Vilayat Khan (28 August 1928 – 13 March 2004) was an Indian classical sitar player, considered by many to be the greatest sitarist of his age. Along with Imdad Khan, Enayat Khan, and Imrat Khan, he is credited with the creation and development of gayaki ang (a technique that emulates the vocal melisma of Hindustani classical music) on the sitar.
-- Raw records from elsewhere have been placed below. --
/-! ### The loss of the block (R450, R458, R462) -/

/-- The block is lost: its rescue port sends DOWN to every live member, and every packet not done is answered with BLOCK_DOWN. -/
def State.blockDown (s : State) : State :=
  if s.start.down then s
  else
    let s1 := ((s.onStart (fun g => { g with down := true })).raise cBlockDown).event evBlockDown s.groupNum 0 0
    let s2 := if s1.img.frame.inGroup then s1.liveOthers.foldl (fun s n => s.send n (.down s.groupNum)) s1 else s1
    let st := s2.ing.staged
    let s3 := s2.onIng (fun g => { g with staged := [], working := g.working ++ st.map (fun q => { pkt := q }) })
    (s3.ing.working.map (·.pkt)).foldl (fun s p => s.refuse p stBlockDown) s3

/-! ### Lending (R458) -/

/-- A profile without an in-service unit of a kind is lent the lowest-numbered one: in service, or else one that is only under test. -/
def State.lendTo (kind profile : Nat) (s : State) : State :=
  if s.unitMask kind profile == 0 || !(s.serving_ kind profile).isEmpty then s
  else
    let all := s.mem.units.filter (fun u => u.kind == kind && u.cls != 2)
    match (all.filter (·.inService) ++ all).head? with
    | none => s
    | some u => (s.onMem (fun m => { m with loans := m.loans.filter (fun l => l.1 != kind || l.2.1 != profile) ++ [(kind, profile, u.inst)] })).raise
        cUnitLoss

/-- What follows when a unit of a kind has become PERMANENT: loans, or the loss of the block when no unit of a kind of the frame
partition is left. -/
def State.afterLoss (kind : Nat) (s : State) : State :=
  if 4 ≤ kind then s
  else if s.mem.units.any (fun u => u.kind == kind && u.cls != 2) then (List.range 16).foldl (fun s n => s.lendTo kind n) s
  else s.blockDown

/-! ### What is repeated (R456) -/

/-- Rows on a facet that has left service go to other facets (R271): rows begun there and not whole in parking are asked for again when
the facet has failed; begun says that they are finished first, as before a test (R467). With no facet left for the profile they wait until
one is lent to it or is back (R458). -/
def State.moveRows (facet : Nat) (begun : Bool) (s : State) : State :=
  s.sch.steps.foldl (fun s x => x.desc.entries.foldl (fun s e =>
    let mine (r : Row) : Bool := r.step == x.desc.step && r.slot == e.slot
    if !(e.row && e.facets.contains facet && x.rowsLeft.any (fun r => r.1 == e.slot)) || (begun && s.sch.rows.any mine) then s
    else
      match s.stream? e.slot with
      | none => s
      | some t =>
        let fs := s.assignFacets t []
        if fs.isEmpty then s else
        let lost := s.sch.rows.filter (fun r => mine r && !(r.parked && r.whole (s.panesFor t)))
        let s1 := s.onStep x.desc.step (fun y => { y with desc := { y.desc with
          entries := y.desc.entries.map (fun z => if z.slot == e.slot then { z with facets := fs } else z) } })
        let s2 := s1.onSch (fun g => { g with
          rows := (g.rows.filter (fun r => !lost.contains r)).map (fun r => if mine r then { r with facets := fs } else r) })
        s2.emits (lost.map (fun r => Out.rowResend r.step r.slot r.node))) s) s

/-- Builds that a casement unit was checking are rebuilt on the remaining units, their share reckoned for these (R239). -/
def State.moveBuilds (unit : Nat) (s : State) : State :=
  s.onStr (fun g => { g with builds := g.builds.map (fun b =>
    if !b.units.contains unit then b
    else
      let us := b.units.filter (· != unit)
      let cost := match s.stream? b.slot with
        | some t => (match t.nodeAt b.node with
          | some (ps, _) => (match (s.tables ps).configOf ps with | some c => c.cost | none => 0)
          | none => 0)
        | none => 0
      { b with units := us, share := shareOf cost us.length, sole := b.sole.filter (· != unit) }) })

/-- Segments of a sash lane that fails go to other lanes; the one in progress is processed from its start there, its transom pieces with it
(R147). -/
def State.loseLane (lane : Nat) (work : FaultWork) (s : State) : State :=
  (s.ing.working.filter (fun w => w.lane == some lane)).foldl (fun s w =>
    match s.workVersion w with
    | none => s
    | some v =>
      let s1 := if work == .packet w.pkt.ap w.pkt.pos then
          s.onWork w.pkt (fun w => { w with info := w.info ||| flag true 1, r1 := transomPieces (s.workItems w v) })
        else s
      s1.beginSegment w v) s

/-- Commits of a louvre slice that fails are decoded again, from the state of their streams, on other slices (R179). -/
def State.loseSlice (slice : Nat) (s : State) : State :=
  (s.str.tab.filter (fun t => (t.commit.bind (·.slice)) == some slice)).foldl (fun s t => s.sliceCommit t.id.slot) s

/-- The work of a unit that has failed is repeated elsewhere (R456): encode work shows it by REPLAYED. -/
def State.repeatWork (kind inst : Nat) (work : FaultWork) (s : State) : State :=
  match kind, work with
  | 0, work => s.loseLane inst work
  | 1, _ => s.loseSlice inst
  | 5, .packet ap pos => s.onIng (fun g => { g with working := g.working.map (fun w =>
      if w.pkt.ap == ap && w.pkt.pos == pos then { w with info := w.info ||| flag true 1 } else w) })
  | 2, _ => s.moveBuilds inst
  | 3, _ => s.moveRows inst false
  | _, _ => s

/-- The stream that a work item belongs to. -/
def State.workSlot (s : State) (w : FaultWork) : Option Nat :=
  match w with
  | .none => none
  | .packet ap pos => (s.ing.working.find? (fun x => x.pkt.ap == ap && x.pkt.pos == pos)).bind (fun x => x.pkt.named.map slotOf)
  | .stream slot => some slot
  | .row _ slot _ => some slot

/-- A stream is cancelled at its next step boundary. -/
def State.cancelLater (slot : Nat) (s : State) : State := s.onStream slot (fun t => { t with cancelPending := true })

/-- One more fault of a work item in its run on units of one kind; the third different unit makes the work faulty (R457). -/
def State.runFault (kind inst : Nat) (w : FaultWork) (s : State) : State :=
  if w == .none then s
  else
    let mine (x : FaultWork × List (Nat × Nat)) : Bool := x.1 == w && x.2.any (fun u => u.1 == kind)
    let old := ((s.mem.workRun.find? mine).map (·.2)).getD []
    let units := if old.contains (kind, inst) then old else old ++ [(kind, inst)]
    if 3 ≤ units.length then
      let s1 := s.onMem (fun m => { m with workRun := m.workRun.filter (fun x => !mine x), workFaults := satInc 32 m.workFaults })
      match s1.workSlot w with
      | some slot => s1.cancelLater slot
      | none => s1
    else s.onMem (fun m => { m with workRun := m.workRun.filter (fun x => !mine x) ++ [(w, units)] })

/-! ### Classes (R461, R463, R465) -/

/-- A unit becomes PERMANENT: it stays out of service, the history changes, and R458 applies. -/
def State.makePermanent (kind inst : Nat) (s : State) : State :=
  let s1 := s.onUnit kind inst (fun u => { u with cls := 2, age := 0, inService := false, testing := 0, testStart := none, due := none,
                                                  work := .none })
  let s2 := ((s1.raise cUnitFault).noteUnit (unitIndex kind inst)).afterLoss kind
  if kind == 3 then s2.moveRows inst false else s2

/-- A unit enters SUSPECT, its service time from now on counted. -/
def State.makeSuspect (kind inst : Nat) (s : State) : State :=
  (s.onUnit kind inst (fun u => { u with cls := 1, age := 0, suspectSince := s.aon.time })).noteUnit (unitIndex kind inst)

/-- A unit returns to service (R455). -/
def State.restore (kind inst : Nat) (test : Bool) (s : State) : State :=
  (s.onUnit kind inst (fun u => { u with inService := true, testing := 0, testStart := none, due := none, work := .none })).capacity_ kind inst
    false test

/-- A unit leaves service (R455). -/
def State.withdraw (kind inst : Nat) (test : Bool) (s : State) : State :=
  (s.onUnit kind inst (fun u => { u with inService := false })).capacity_ kind inst true test

/-! ### The Sill core (R462) -/

/-- The two cores disagree: they halt; a SUSPECT core becomes PERMANENT at once. The packet that firmware had in progress is the oldest
one staged for it. -/
def State.lockstep (s : State) : State :=
  if s.mem.sillHalted || s.start.down then s
  else
    let s1 := (s.onUnit 6 0 (fun u => { u with faults := satInc 16 u.faults })).onMem (fun m => { m with
      sillHalted := true, journal := s.ing.staged.find? Pkt.firmware, march := { m.march with aborting := m.march.running } })
    match s1.unit? 6 0 with
    | some u => if u.cls == 1 then (s1.makePermanent 6 0).blockDown else s1
    | none => s1

/-- LOCKSTEP_MISMATCH (R462); it aborts a march as MODE 2 does (R394). -/
def execLockstepMismatch (dt : Nat) (s : State) : Res :=
  let s1 := s.elapse dt
  .next (if s1.start.phase == .run then s1.lockstep else s1)

/-- SILL_RESUME (R462): the self-test has passed and firmware goes on from its journal, or the block is lost. -/
def execSillResume (dt : Nat) (passed : Bool) (s : State) : Res :=
  let s1 := s.elapse dt
  .next (if !s1.mem.sillHalted || s1.start.down then s1
    else if passed then
      let s2 := ((s1.onMem (fun m => { m with sillHalted := false, evQueue := 0 })).onUnit 6 0 (fun u =>
        { u with transients := satInc 32 u.transients })).makeSuspect 6 0
      (s2.raise cLockstep).event evReady s2.img.gen s2.img.frame.personality 1
    else (s1.makePermanent 6 0).blockDown)

/-! ### UNIT_FAULT (R454 to R461) -/

/-- A unit in service fails: its work is repeated elsewhere, and it is classed. -/
def State.unitFails (u : FUnit) (work : FaultWork) (s : State) : State :=
  let k := u.kind
  let i := u.inst
  let s1 := (s.onUnit k i (fun u => { u with faults := satInc 16 u.faults, work := work })).withdraw k i false
  let s2 := (s1.repeatWork k i work).runFault k i work
  if u.cls == 1 then s2.makePermanent k i else s2.onUnit k i (fun u => { u with testing := 3 })

/-- UNIT_FAULT (R456). A Beryl bank that is found failed is replaced at once (R299); the Sill core halts (R462). -/
def execUnitFault (dt kind inst : Nat) (work : FaultWork) (s : State) : Res :=
  let s1 := s.elapse dt
  .next (if !s1.serving || s1.start.down then s1
    else
      match s1.unit? kind inst with
      | none => s1
      | some u =>
        if !u.inService then s1
        else if kind == 6 then s1.lockstep
        else if kind == 4 then (s1.onUnit kind inst (fun u => { u with faults := satInc 16 u.faults })).failBank inst
        else s1.unitFails u work)
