-- ==== Sys2Proof/Certificates/Slice0/Obligations.lean ====
section
/-! DEFINITION. The statements about the block, for the provers. -/
open Sys2Proof Sys2Proof.Machine


/-- For every command c and state s whose queue is c followed by rest, step of s is exec of c on s with rest as its queue; on an empty queue step answers
the state itself, which is this model's own choice (log 5). -/
def Obligations.StepRunsFront : Prop :=
  (∀ (c : Instr) (rest : List Instr) (s : State), s.pending = c :: rest → step s = exec c (s.setPending rest)) ∧
  ∀ s : State, s.pending = [] → step s = .next s

/-- The state after reset meets the invariant State.Inv: 24 droop sensors, 7 domains, 64 apertures, 64 rings of which none waits while disabled, 148
units, 88 arrays, six block counters; counters within their widths, VSET below 31, THRESH at most 10, reserved bits of BX_CAUSE zero. -/
def Obligations.ResetInvariant : Prop := State.reset.Inv

/-- From every state s with State.Inv s, whatever command stands in front of the queue, if step of s answers next t then t has State.Inv: every list keeps
its length, every saturating counter stays within its width (R30, R31, R409, R491), VSET and THRESH stay legal (R420, R424), the reserved bits of
BX_CAUSE stay zero (R479), a disabled ring holds no waiting record, at most one ring has EVENTS and at most 4,096 evt records are staged (R60, R61). -/
def Obligations.StepKeepsInvariant : Prop := ∀ s t : State, s.Inv → step s = .next t → t.Inv

/-- For every command i and state s, if exec of i on s answers next t, then every part of the state outside touches i is unchanged (always-on domain,
start, apertures and staging, rings, images, streams, scheduler, stores, Beryl, memory and units, cascade, and always the queue of waiting commands),
what left the block before still stands, in order, before anything that leaves it now, and no free value is drawn again. -/
def Obligations.CommandTouches : Prop :=
  ∀ (i : Instr) (s t : State), exec i s = .next t →
    s.keepsBut (touches i) t ∧ t.pending = s.pending ∧ (∃ l, t.out = s.out ++ l) ∧ s.freeCtr ≤ t.freeCtr

/-- Every command but TIME_SLEW_TICK, whose own effect is the passing of its dt, has the effect of the same command with dt zero on the state whose time
base has moved on by dt: how time passes between commands is this model's own choice (log 1). -/
def Obligations.TimeMovesFirst : Prop :=
  ∀ (i : Instr) (s : State), (∀ dt, i ≠ .timeSlewTick dt) → exec i s = exec (i.withDt 0) (s.elapse i.dt)

/-- For every command i and state s, exec of i on s answers a next state: there is no fault and no refusal. A host write of an aperture that the block
does not accept (outside the ingress region, not DWORD-aligned, empty or above 4,096 B, against R29 and R30) changes nothing but the time base, and so
does a register write outside the 64 KiB window: what the block does there is this model's own choice (log 128, log 130). -/
def Obligations.NothingStops : Prop :=
  (∀ (i : Instr) (s : State), ∃ t, exec i s = .next t) ∧
  (∀ (dt : Nat) (port : Bool) (off : Nat) (data : List Dword) (s : State),
    ¬(off % 4 = 0 ∧ 1 ≤ data.length ∧ data.length ≤ 1024 ∧ off + 4 * data.length ≤ 64 * 0x100000) →
    exec (.apertureWrite dt port off data) s = .next (s.elapse dt)) ∧
  ∀ (dt : Nat) (port : Bool) (off size data : Nat) (s : State), windowSize < off + size →
    exec (.registerWrite dt port off size data) s = .next (s.elapse dt)

/-- For every packet command i whose packet is not staged at its aperture and position, or is staged but of another form, or must wait (for an earlier
packet of its stream or aperture, R55 and R57, or for the updates that wait in the Beryl banks it uses), exec of i answers the state with the time
base moved on (and, for a packet that uses Beryl, what waits there carried out); that such a command is sent at all is this model's own convention
(log 6, log 114). -/
def Obligations.PacketNotStaged : Prop :=
  ∀ (i : Instr) (s : State) (ap pos : Nat) (form : Pkt → Bool), packetOf i = some (ap, pos, form) →
    ((s.found i).stagedAt ap pos = none → exec i s = .next (s.found i)) ∧
    ∀ p, (s.found i).stagedAt ap pos = some p → (s.formFor i form p = false ∨ (s.found i).mayStart p = false) →
      exec i s = .next (s.found i)

/-- For every packet command i with packet p staged in its turn on a block that serves packets: when checks 5 and 6 answer a failing status st, exec of i
answers the state in which p has left staging and is refused with st, and images, streams, scheduler, stores, Beryl and cascade are as before, but for
what a cmp record that waits for its ring writes on its own stream. -/
def Obligations.PacketRefusedAtChecks : Prop :=
  ∀ (i : Instr) (s : State) (ap pos : Nat) (form : Pkt → Bool) (p : Pkt) (st : Nat), packetOf i = some (ap, pos, form) →
    (s.found i).stagedAt ap pos = some p → s.formFor i form p = true → (s.found i).mayStart p = true →
    (s.found i).serving = true → (p.firmware && (s.found i).mem.sillHalted) = false → (s.found i).start.down = false →
    (p.onStream && (s.found i).str.memCancel.contains p.stream) = false → (s.atWork i p).check56 p = .fail st →
    exec i s = .next ((s.atWork i p).refuse p st) ∧
    (s.atWork i p).keepsBut [.out, .freeCtr, .ing, .egr, .str, .mem] ((s.atWork i p).refuse p st)

/-- A packet that names a stream slot whose old handle is forwarded is moved; else one whose slot does not carry its generation fails with STALE_HANDLE;
else CHK_GEN with an IMG_GEN that is not the committed generation fails with STATE_CONFLICT; else a personality that does not serve it fails with
STATE_CONFLICT; else, for a packet of a stream, another aperture than the stream's (but for str.cancel) or a state in which R315 does not allow it
fails with STATE_CONFLICT; else it passes. (A spec.tree reply has its epoch test between: the statement is for all other packets.) -/
def Obligations.CheckFiveSixOrder : Prop :=
  ∀ (s : State) (p : Pkt), ¬(p.opcode = 0x0701 ∧ bit p.opflags 0 = true) →
    let forward := s.str.forwards.find? (fun f => f.slot == slotOf p.stream && f.gen == genOf p.stream)
    let wrongGen := bit p.flags 1 && p.imgGen != s.img.gen
    (p.onStream = true → ∀ f, forward = some f → s.check56 p = .moved f.dest f.newHandle) ∧
    (p.onStream = true → forward = none → s.live? p.stream = none → s.check56 p = .fail stStaleHandle) ∧
    (p.onStream = true → forward = none → ∀ t, s.live? p.stream = some t →
      s.check56 p = if wrongGen || !s.serves p || (p.opcode != 0x0303 && p.ap != t.id.ap) || !legal p t
        then .fail stStateConflict else .pass) ∧
    (p.onStream = false → s.check56 p = if wrongGen || !s.serves p then .fail stStateConflict else .pass)

/-- For a DWORD-aligned write of 4 B to 4,096 B wholly inside aperture n, on a block that serves (after any wake), through a port to which the aperture is
bound or not yet bound, not halted, and ending at most at the consumed count plus 262,144: APERTURE_WRITE answers a next state in which the DWORD
written at each of its positions from the consumed count on reads as the data, poisoned when it or an earlier write of that position came with partial
byte enables, every other position reads as before (a late write below the consumed count is never read: log 126), the aperture is bound to the port,
its counts are unchanged, every other aperture and every other part of the state is unchanged. -/
def Obligations.HostWriteRecorded : Prop :=
  ∀ (dt : Nat) (port : Bool) (off : Nat) (data : List Dword) (s : State),
    let base := (s.elapse dt).wakeCause
    let n := off / 0x100000
    let a := base.ap n
    let pos := a.position (off % 0x100000)
    let at_ (x : Aperture) (q : Nat) : Option WDword := x.dwords.find? (fun w => w.pos == q)
    off % 4 = 0 → 1 ≤ data.length → data.length ≤ 1024 → off % 0x100000 + 4 * data.length ≤ 0x100000 → n < 64 →
    base.ing.aps.length = 64 → base.serving = true → a.boundTo ≠ some (!port) → a.halted = false →
    pos + 4 * data.length ≤ a.consumed + 262144 →
    ∃ t, exec (.apertureWrite dt port off data) s = .next t ∧
      (∀ k (h : k < data.length), a.consumed ≤ pos + 4 * k → at_ (t.ap n) (pos + 4 * k) =
        some { pos := pos + 4 * k, val := data[k].val,
               whole := data[k].whole && ((at_ a (pos + 4 * k)).map (·.whole)).getD true }) ∧
      (∀ q, (∀ k < data.length, q ≠ pos + 4 * k) ∨ q < a.consumed → at_ (t.ap n) q = at_ a q) ∧
      (t.ap n).boundTo = some port ∧ (t.ap n).consumed = a.consumed ∧ (t.ap n).discarded = a.discarded ∧
      (∀ m, m ≠ n → t.ap m = base.ap m) ∧ base.keepsBut [.ing] t
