-- ==== Sys2Proof/Laws/Sent.lean ====
section
/-! SUPPORT. What the shared operations of every meaning can do: completing packets, raising causes, pages, chunks, builds, issue. -/
set_option linter.unusedTactic false
set_option linter.unreachableTactic false
set_option linter.unusedSimpArgs false
set_option linter.unusedVariables false
namespace Sys2Proof.Machine
open Sys2Proof

theorem State.onPfx_within (n : Nat) (f : PfxRec → PfxRec) (s : State) : s.Within [.sto] (State.onPfx n f s) := by
  unfold State.onPfx
  repeat' first
    | with_reducible apply State.Within.refl
    | (with_reducible apply State.Within.step (State.onSto_within ..)) <;> try decide
    | (with_reducible apply State.Within.foldl) <;> try intro _ _
    | with_reducible apply State.Within.ite
    | dsimp only
    | split

theorem State.releaseSummary_within (h : Nat) (s : State) : s.Within [.sch] (State.releaseSummary h s) := by
  unfold State.releaseSummary
  repeat' first
    | with_reducible apply State.Within.refl
    | (with_reducible apply State.Within.step (State.onSch_within ..)) <;> try decide
    | (with_reducible apply State.Within.foldl) <;> try intro _ _
    | with_reducible apply State.Within.ite
    | dsimp only
    | split

theorem State.freePages_within (pages : List Nat) (s : State) : s.Within [.sto] (State.freePages pages s) := by
  unfold State.freePages
  repeat' first
    | with_reducible apply State.Within.refl
    | (with_reducible apply State.Within.step (State.onSto_within ..)) <;> try decide
    | (with_reducible apply State.Within.foldl) <;> try intro _ _
    | with_reducible apply State.Within.ite
    | dsimp only
    | split

theorem State.bankCount_within (b : Nat) (k : Nat) (n : Nat) (s : State) : s.Within [.ber] (State.bankCount b k n s) := by
  unfold State.bankCount
  repeat' first
    | with_reducible apply State.Within.refl
    | (with_reducible apply State.Within.step (State.onBer_within ..)) <;> try decide
    | (with_reducible apply State.Within.foldl) <;> try intro _ _
    | with_reducible apply State.Within.ite
    | dsimp only
    | split

theorem State.logicalCount_within (n : Nat) (k : Nat) (m : Nat) (s : State) : s.Within [.ber] (State.logicalCount n k m s) := by
  unfold State.logicalCount
  repeat' first
    | with_reducible apply State.Within.refl
    | (with_reducible apply State.Within.step (State.bankCount_within ..)) <;> try decide
    | (with_reducible apply State.Within.foldl) <;> try intro _ _
    | with_reducible apply State.Within.ite
    | dsimp only
    | split

theorem State.waitIn_within (c : Nat) (n : Nat) (u : BerylUpdate) (s : State) : s.Within [.ber] (State.waitIn c n u s) := by
  unfold State.waitIn
  repeat' first
    | with_reducible apply State.Within.refl
    | (with_reducible apply State.Within.step (State.logicalCount_within ..)) <;> try decide
    | (with_reducible apply State.Within.step (State.onBer_within ..)) <;> try decide
    | (with_reducible apply State.Within.foldl) <;> try intro _ _
    | with_reducible apply State.Within.ite
    | dsimp only
    | split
He recorded his first 78-RPM disc at the age of 8 and gave his last concert in 2004 at the age of 75. He has composed the music for several films, including Jalsaghar (1958), The Guru (1969), and Kadambari (1976).

==Early life==
Vilayat was born in Gouripur, Mymensingh in then East Bengal in British India and current Bangladesh. His father Enayat Khan was recognised as a leading sitar and surbahar (bass sitar) player of his time, as had been his grandfather, Imdad Khan, before him. He was taught in the family style, known as the Imdadkhani gharana by his father and other relatives in the family. Imdadkhani gharana is also called Etawah gharana known after a small city close to Agra where Imdad Khan lived. This family represents the sixth generation of musicians that dates back to the Mughal Empire.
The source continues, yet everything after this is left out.